Aim of the task -> Would you reproduce exactly the lines below from the one holding "(final && !(z.slots.any" through the one holding "[(decide (rows = 0 ∨", inclusive, and no others?

Material provided ->
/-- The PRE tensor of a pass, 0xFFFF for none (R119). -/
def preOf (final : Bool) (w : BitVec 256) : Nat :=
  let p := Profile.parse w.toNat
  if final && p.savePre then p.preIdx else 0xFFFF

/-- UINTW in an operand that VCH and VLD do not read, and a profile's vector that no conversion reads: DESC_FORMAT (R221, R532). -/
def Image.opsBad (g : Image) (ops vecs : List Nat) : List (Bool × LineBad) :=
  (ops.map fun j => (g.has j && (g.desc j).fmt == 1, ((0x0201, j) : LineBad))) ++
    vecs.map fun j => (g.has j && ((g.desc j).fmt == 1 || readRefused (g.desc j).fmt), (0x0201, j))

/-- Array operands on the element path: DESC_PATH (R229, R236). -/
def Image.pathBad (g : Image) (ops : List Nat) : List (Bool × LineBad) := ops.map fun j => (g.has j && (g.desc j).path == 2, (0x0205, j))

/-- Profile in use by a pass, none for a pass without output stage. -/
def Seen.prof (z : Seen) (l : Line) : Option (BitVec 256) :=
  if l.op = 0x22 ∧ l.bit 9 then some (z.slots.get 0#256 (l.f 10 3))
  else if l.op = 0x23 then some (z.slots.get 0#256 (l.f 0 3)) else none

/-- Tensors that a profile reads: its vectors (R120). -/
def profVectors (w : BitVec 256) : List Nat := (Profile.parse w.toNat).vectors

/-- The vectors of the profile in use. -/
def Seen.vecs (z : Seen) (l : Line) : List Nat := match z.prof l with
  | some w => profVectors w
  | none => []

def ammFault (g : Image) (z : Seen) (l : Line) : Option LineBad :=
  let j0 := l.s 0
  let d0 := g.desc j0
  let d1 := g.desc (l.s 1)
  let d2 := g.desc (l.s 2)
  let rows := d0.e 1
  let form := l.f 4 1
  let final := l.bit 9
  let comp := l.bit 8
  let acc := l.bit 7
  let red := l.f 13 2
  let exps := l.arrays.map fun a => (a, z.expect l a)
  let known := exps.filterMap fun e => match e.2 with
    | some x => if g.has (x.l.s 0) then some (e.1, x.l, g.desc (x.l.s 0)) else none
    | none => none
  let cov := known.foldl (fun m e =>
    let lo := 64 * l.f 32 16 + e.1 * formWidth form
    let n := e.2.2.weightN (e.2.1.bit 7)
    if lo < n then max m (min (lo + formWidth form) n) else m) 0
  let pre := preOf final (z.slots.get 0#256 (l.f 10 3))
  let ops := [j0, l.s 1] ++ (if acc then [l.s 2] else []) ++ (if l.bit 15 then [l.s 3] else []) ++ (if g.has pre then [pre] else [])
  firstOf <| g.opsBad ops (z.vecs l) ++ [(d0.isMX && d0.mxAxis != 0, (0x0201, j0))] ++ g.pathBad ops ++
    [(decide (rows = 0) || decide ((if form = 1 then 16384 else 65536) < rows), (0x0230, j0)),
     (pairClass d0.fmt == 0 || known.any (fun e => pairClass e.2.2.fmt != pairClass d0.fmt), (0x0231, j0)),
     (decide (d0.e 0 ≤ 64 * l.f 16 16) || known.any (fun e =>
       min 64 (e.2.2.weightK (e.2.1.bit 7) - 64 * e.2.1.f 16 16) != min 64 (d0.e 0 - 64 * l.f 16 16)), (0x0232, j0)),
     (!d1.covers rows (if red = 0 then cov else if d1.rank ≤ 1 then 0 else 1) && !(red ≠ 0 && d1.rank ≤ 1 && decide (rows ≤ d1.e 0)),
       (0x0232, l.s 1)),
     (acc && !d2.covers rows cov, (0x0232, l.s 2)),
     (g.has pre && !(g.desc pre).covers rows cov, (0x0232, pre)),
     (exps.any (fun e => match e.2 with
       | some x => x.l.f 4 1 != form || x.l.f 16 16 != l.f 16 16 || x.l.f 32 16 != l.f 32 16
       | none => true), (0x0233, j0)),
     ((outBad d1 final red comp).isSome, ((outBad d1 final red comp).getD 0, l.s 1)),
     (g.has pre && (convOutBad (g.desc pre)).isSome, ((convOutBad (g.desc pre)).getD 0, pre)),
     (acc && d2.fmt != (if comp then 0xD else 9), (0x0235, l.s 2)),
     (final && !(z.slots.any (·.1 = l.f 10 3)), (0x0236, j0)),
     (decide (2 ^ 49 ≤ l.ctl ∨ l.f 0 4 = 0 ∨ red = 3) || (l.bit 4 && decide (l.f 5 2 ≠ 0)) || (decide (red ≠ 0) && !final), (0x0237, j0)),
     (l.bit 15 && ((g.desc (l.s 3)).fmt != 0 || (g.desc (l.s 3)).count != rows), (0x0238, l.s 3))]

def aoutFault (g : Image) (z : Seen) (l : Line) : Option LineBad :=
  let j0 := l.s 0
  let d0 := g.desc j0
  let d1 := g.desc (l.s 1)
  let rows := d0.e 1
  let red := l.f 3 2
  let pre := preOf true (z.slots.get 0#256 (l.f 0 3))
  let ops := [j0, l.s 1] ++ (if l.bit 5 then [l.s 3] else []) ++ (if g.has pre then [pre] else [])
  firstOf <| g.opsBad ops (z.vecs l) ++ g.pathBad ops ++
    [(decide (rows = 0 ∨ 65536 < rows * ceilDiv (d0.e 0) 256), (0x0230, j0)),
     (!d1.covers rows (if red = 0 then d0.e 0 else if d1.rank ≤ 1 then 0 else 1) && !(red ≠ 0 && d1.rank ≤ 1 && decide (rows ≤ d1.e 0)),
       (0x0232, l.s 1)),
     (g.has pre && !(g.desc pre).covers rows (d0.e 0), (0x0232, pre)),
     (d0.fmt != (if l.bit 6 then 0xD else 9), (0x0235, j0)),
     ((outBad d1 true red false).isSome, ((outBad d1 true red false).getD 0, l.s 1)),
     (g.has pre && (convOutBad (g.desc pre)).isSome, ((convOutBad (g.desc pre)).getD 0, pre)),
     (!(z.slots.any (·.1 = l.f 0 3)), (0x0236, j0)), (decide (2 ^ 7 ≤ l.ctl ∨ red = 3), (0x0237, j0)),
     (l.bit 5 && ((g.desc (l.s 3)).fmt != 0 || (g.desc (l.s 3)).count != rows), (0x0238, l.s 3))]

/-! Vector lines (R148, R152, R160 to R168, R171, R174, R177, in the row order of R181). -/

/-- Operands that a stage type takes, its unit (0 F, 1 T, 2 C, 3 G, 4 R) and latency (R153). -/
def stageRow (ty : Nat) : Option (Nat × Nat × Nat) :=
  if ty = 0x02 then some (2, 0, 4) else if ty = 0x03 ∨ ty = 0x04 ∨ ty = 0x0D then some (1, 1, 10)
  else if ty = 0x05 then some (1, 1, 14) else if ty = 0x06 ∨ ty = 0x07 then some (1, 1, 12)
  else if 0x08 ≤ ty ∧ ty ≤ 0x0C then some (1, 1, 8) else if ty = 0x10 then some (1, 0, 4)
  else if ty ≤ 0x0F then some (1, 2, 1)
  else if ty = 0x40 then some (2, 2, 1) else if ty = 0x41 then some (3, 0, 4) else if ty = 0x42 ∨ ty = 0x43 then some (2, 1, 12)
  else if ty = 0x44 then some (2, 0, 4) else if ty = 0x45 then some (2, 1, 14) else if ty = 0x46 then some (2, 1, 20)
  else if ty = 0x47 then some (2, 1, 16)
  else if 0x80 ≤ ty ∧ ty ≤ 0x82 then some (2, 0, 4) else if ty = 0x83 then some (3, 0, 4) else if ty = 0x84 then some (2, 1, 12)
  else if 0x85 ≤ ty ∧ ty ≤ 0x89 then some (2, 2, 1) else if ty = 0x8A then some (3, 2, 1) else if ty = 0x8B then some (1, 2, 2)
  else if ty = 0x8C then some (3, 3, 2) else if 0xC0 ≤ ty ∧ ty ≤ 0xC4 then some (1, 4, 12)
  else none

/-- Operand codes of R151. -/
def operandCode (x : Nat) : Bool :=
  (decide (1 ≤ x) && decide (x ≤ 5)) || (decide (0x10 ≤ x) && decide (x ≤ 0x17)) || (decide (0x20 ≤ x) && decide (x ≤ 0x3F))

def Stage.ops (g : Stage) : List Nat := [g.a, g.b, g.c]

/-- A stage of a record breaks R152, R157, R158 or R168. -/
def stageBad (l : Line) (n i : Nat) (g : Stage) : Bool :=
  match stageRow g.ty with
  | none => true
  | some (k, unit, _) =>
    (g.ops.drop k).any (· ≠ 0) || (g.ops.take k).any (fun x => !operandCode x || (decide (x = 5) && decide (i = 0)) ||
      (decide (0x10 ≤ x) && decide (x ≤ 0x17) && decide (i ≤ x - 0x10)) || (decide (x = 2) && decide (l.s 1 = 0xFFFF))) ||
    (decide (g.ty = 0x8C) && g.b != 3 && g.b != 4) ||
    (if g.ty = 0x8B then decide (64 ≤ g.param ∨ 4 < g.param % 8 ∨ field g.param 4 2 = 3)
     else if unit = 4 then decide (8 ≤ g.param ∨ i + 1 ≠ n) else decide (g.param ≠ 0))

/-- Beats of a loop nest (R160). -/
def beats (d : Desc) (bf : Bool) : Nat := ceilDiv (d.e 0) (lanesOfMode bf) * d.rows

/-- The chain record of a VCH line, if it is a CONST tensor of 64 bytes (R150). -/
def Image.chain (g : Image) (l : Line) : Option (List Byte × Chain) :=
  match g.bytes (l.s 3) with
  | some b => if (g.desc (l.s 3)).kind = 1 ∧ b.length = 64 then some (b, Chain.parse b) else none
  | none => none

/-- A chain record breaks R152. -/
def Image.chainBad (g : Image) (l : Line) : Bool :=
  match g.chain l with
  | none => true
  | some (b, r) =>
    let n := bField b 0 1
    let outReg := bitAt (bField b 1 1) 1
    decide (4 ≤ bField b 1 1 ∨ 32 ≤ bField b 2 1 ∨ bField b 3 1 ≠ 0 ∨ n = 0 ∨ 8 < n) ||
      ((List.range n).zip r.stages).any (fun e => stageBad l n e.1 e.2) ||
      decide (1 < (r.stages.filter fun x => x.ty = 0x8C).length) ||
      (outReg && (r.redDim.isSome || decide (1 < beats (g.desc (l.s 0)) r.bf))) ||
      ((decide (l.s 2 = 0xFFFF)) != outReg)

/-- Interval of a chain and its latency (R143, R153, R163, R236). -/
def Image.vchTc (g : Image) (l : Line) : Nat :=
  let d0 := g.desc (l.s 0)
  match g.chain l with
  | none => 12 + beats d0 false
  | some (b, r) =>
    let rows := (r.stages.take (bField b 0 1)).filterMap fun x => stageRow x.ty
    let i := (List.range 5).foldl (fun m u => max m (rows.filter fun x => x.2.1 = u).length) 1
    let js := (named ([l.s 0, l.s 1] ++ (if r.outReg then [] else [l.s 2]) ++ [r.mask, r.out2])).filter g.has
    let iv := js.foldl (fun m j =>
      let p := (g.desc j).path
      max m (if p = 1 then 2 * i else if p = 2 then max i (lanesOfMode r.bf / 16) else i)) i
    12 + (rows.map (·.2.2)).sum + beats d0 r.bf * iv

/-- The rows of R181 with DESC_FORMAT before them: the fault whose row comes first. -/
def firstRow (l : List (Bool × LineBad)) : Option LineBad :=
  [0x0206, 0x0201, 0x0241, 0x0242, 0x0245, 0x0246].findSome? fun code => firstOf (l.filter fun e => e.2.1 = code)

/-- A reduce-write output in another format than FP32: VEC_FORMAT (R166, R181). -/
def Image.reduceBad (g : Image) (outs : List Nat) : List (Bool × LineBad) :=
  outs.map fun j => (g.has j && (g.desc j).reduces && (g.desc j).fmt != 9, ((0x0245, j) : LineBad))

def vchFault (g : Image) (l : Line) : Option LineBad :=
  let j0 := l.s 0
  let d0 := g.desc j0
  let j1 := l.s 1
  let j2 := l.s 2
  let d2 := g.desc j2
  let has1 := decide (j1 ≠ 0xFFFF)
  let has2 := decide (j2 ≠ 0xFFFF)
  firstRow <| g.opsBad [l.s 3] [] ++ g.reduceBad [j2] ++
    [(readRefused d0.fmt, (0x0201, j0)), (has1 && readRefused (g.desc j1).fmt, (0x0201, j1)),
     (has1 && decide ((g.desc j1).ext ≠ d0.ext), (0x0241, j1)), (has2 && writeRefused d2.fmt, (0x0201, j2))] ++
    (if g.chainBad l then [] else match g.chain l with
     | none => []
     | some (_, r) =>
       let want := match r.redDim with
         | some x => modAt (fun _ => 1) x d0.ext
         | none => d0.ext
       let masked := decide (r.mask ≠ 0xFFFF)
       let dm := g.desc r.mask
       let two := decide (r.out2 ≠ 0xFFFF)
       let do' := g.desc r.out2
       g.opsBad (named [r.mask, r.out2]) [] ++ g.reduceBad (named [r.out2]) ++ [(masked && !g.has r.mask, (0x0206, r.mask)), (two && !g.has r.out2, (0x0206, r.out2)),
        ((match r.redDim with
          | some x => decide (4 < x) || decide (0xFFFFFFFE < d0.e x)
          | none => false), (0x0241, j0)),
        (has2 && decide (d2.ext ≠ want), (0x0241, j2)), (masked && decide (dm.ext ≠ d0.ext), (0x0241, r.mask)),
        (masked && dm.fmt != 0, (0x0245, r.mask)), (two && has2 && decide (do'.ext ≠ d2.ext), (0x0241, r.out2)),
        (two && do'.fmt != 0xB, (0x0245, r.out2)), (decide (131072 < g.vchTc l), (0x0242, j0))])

Response to the task ->
     (final && !(z.slots.any (·.1 = l.f 10 3)), (0x0236, j0)),
     (decide (2 ^ 49 ≤ l.ctl ∨ l.f 0 4 = 0 ∨ red = 3) || (l.bit 4 && decide (l.f 5 2 ≠ 0)) || (decide (red ≠ 0) && !final), (0x0237, j0)),
     (l.bit 15 && ((g.desc (l.s 3)).fmt != 0 || (g.desc (l.s 3)).count != rows), (0x0238, l.s 3))]

def aoutFault (g : Image) (z : Seen) (l : Line) : Option LineBad :=
  let j0 := l.s 0
  let d0 := g.desc j0
  let d1 := g.desc (l.s 1)
  let rows := d0.e 1
  let red := l.f 3 2
  let pre := preOf true (z.slots.get 0#256 (l.f 0 3))
  let ops := [j0, l.s 1] ++ (if l.bit 5 then [l.s 3] else []) ++ (if g.has pre then [pre] else [])
  firstOf <| g.opsBad ops (z.vecs l) ++ g.pathBad ops ++
    [(decide (rows = 0 ∨ 65536 < rows * ceilDiv (d0.e 0) 256), (0x0230, j0)),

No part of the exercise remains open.